Task statement: If a line in the data below contains "Machine", copy it.

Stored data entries
-- ==== Sys2Proof/Machine/Fetch.lean ====
section
/-! DEFINITION. What the engine does next: there is no program counter (10_state.md R40); the host's next transaction is the next
operation, the reset event comes before it when it is requested, and a decoder run one block at a time reads its next code byte. -/

namespace Sys2Proof.Machine

/-- What a step has to do. -/
inductive Fetched where
  /-- Run an instruction on a state. -/
  | run (i : Instr) (s : State)
  /-- No operation: the state is this one. -/
  | idle (s : State)
  /-- The transaction has no meaning. -/
  | reject (r : Refusal)
  deriving DecidableEq, Repr

/-- How a transaction the decoder rejects is refused. -/
def refusalOf : Reject → Refusal
  | .reservedCode code => .reservedCommand code
  | .empty => .malformedTransaction
  | .codeTooWide _ => .malformedTransaction
  | .operandNotTaken _ => .malformedTransaction
  | .noDelimiter => .malformedTransaction

/-- The host's next transaction, taken off the queue; with none the engine is idle (10_state.md R40 (a); log 4). -/
def fetchCommand (s : State) : Fetched :=
  match s.host.pending with
  | [] => .idle s
  | t :: ts =>
    match decode .command t with
    | .ok (i, _) => .run i { s with host := { s.host with pending := ts } }
    | .error r => .reject (refusalOf r)

/-- The decoder's next code byte; at the end of its input it stops (40_cobs.md R103; log 22). -/
def fetchCobsCode (s : State) : Fetched :=
  match decode .cobsCode s.cobs.input with
  | .ok (i, rest) => .run i { s with cobs := { s.cobs with input := rest } }
  | .error _ => .idle (cobsStop s.cobs.out s)

/-- The next thing to do: a requested reset, a code byte of an active decoder, a host transaction (log 4, 12, 22). -/
def fetch (s : State) : Fetched :=
  if s.host.resetRequest then .run .reset { s with host := { s.host with resetRequest := false } }
  else if s.cobs.active then fetchCobsCode s
  else fetchCommand s

/-- Places one word of the opcode table where the next step fetches it: a command as the host's next transaction, a code byte as
the decoder's whole input, with the selection that takes (log 30). -/
def placeTableWord (s : State) (nbits w : Nat) : State :=
  match tableSpace (tableBytes nbits w) with
  | .command =>
    { s with host := { s.host with pending := tableBytes nbits w :: s.host.pending, resetRequest := false },
             cobs := { s.cobs with active := false } }
  | _ =>
    { s with host := { s.host with resetRequest := false }, cobs := { s.cobs with active := true, input := tableBytes nbits w } }

end Sys2Proof.Machine
end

Task response:
-- ==== Sys2Proof/Machine/Fetch.lean ====
namespace Sys2Proof.Machine
end Sys2Proof.Machine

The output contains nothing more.